Фима заказала себе стакан горячего чая с булочкой и тарелку борща, несмотря на то что ей не нравилось как в этой забегаловке готовят первое.
Но в этот раз она была так голодна, что была согласна на всё, лишь бы заполнить поскорей свой желудок.
После работы она часто заходила в это кафе, которое обыватели обозвали трактиром. Удобно то, что располагалось оно недалеко от её дома.
А дома ждали Серафиму нахлебники, как она их называла: мачеха Глафира, брат вышедший из мест не столь отдалённых, его жена, противная девка Верка, совсем обнаглевшая в последнее время. Обнаглевшая, потому что шарилась по карманам старенького Фиминого пальто, и в сумке, воруя всё что ей понравится, будь то дешёвые карамельки, духи в пробных флакончиках и безделушки. Шарилась в шкафах, в постели и даже в грязном белье Фимы.
...Серафима прошла к своему излюбленному месту, но оно было занято, две женщины непонятного возраста, с густо накрашенными глазами развалились на стульях и поглядывали на неё со смесью пренебрежения и опаски.
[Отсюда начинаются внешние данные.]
-- ==== Sys2Proof/Machine/Memory.lean ====
section
/-! DEFINITION. The two memories as lists of (address, byte) in one canonical form: addresses strictly
rising, and in program memory no byte listed that is erased. An SRAM address not listed holds no
value and reads as its power-on draw (R41, R44 of 10_state.md; log 4); a program byte not listed is
erased and reads 0xFF (R44; U15 of 93_implementation_defined.md). -/

namespace Sys2Proof.Machine

/-- The byte listed at an address, if any. -/
def Memory.read : Memory → Nat → Option Byte
  | [], _ => none
  | (a, v) :: m, b => if a = b then some v else Memory.read m b

/-- List `w` at address `b`, in rising order, in the place of what was listed there. -/
def Memory.write : Memory → Nat → Byte → Memory
  | [], b, w => [(b, w)]
  | (a, v) :: m, b, w =>
    if b < a then (b, w) :: (a, v) :: m
    else if a = b then (b, w) :: m
    else (a, v) :: Memory.write m b w

/-- List nothing at address `b`. -/
def Memory.erase : Memory → Nat → Memory
  | [], _ => []
  | (a, v) :: m, b => if a = b then m else (a, v) :: Memory.erase m b

/-- Addresses strictly rising and every entry within `[lo, hi)`. -/
def Memory.rising (lo hi : Nat) : Memory → Bool
  | [] => true
  | (a, _) :: m => decide (lo ≤ a ∧ a < hi) && Memory.rising (a + 1) hi m

/-- The canonical form of SRAM: strictly rising addresses within `RAM_START` to `RAM_END`. An address
not listed holds no value, so no entry can equal one. -/
abbrev Memory.wf (c : Config) (m : Memory) : Prop := Memory.rising c.ramStart (c.ramEnd + 1) m = true

/-- The byte an erased program-memory address reads as (R44, U15). -/
def erasedByte : Byte := 0xFF#8

/-- The canonical form of program memory: strictly rising byte addresses below `2 * FLASH_WORDS`, no
erased byte listed. -/
abbrev Memory.flashWf (c : Config) (m : Memory) : Prop :=
  Memory.rising 0 (2 * c.flashWords) m = true ∧ m.all (fun cell => cell.2 != erasedByte) = true

/-- The byte of SRAM at a data address: the byte last written, else its power-on draw (R41, R52). -/
def sramByte (m : Memory) (a : Nat) : Byte := (Memory.read m a).getD (Config.sramPowerOn a)

/-- The byte of program memory at a byte address (R62), within the device's program memory. -/
def flashByte (m : Memory) (b : Nat) : Byte := (Memory.read m b).getD erasedByte

/-- Put a byte into program memory; an erased byte is not listed. -/
def flashPut (m : Memory) (b : Nat) (v : Byte) : Memory :=
  if v = erasedByte then Memory.erase m b else Memory.write m b v

end Sys2Proof.Machine
end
Как назло все столики в этом захудалом кафе были заняты. Серая масса людей пила, ела, копошилась и балагурила, облепив абсолютно все столики, наконец в конце зала Фима увидела как из-за последнего столика встал мужчина в потрепанной кепочке, которая прикрывала седые волосы, свисающие неопрятными тощими прядями до самых плеч. Мужчина вздохнул, крякнул, прокашлялся, прочистив себе горло и наконец, ушёл, тяжело ступая по немытому полу.
Фима не стала ждать когда придёт единственная на всё заведение официантка и помоет стол тряпкой.
Опасаясь, что столик могут занять, Фима села на обшарпанный стульчик и повернулась к окну, разглядывать ёлки, редкие фонари и дождик, заливший все окно.
Она принялась ждать ужин, потирая свои озябшие руки. Единственные перчатки ее исчезли без следа, вероятно украдены, непонятно кем, мачехой или женой брата.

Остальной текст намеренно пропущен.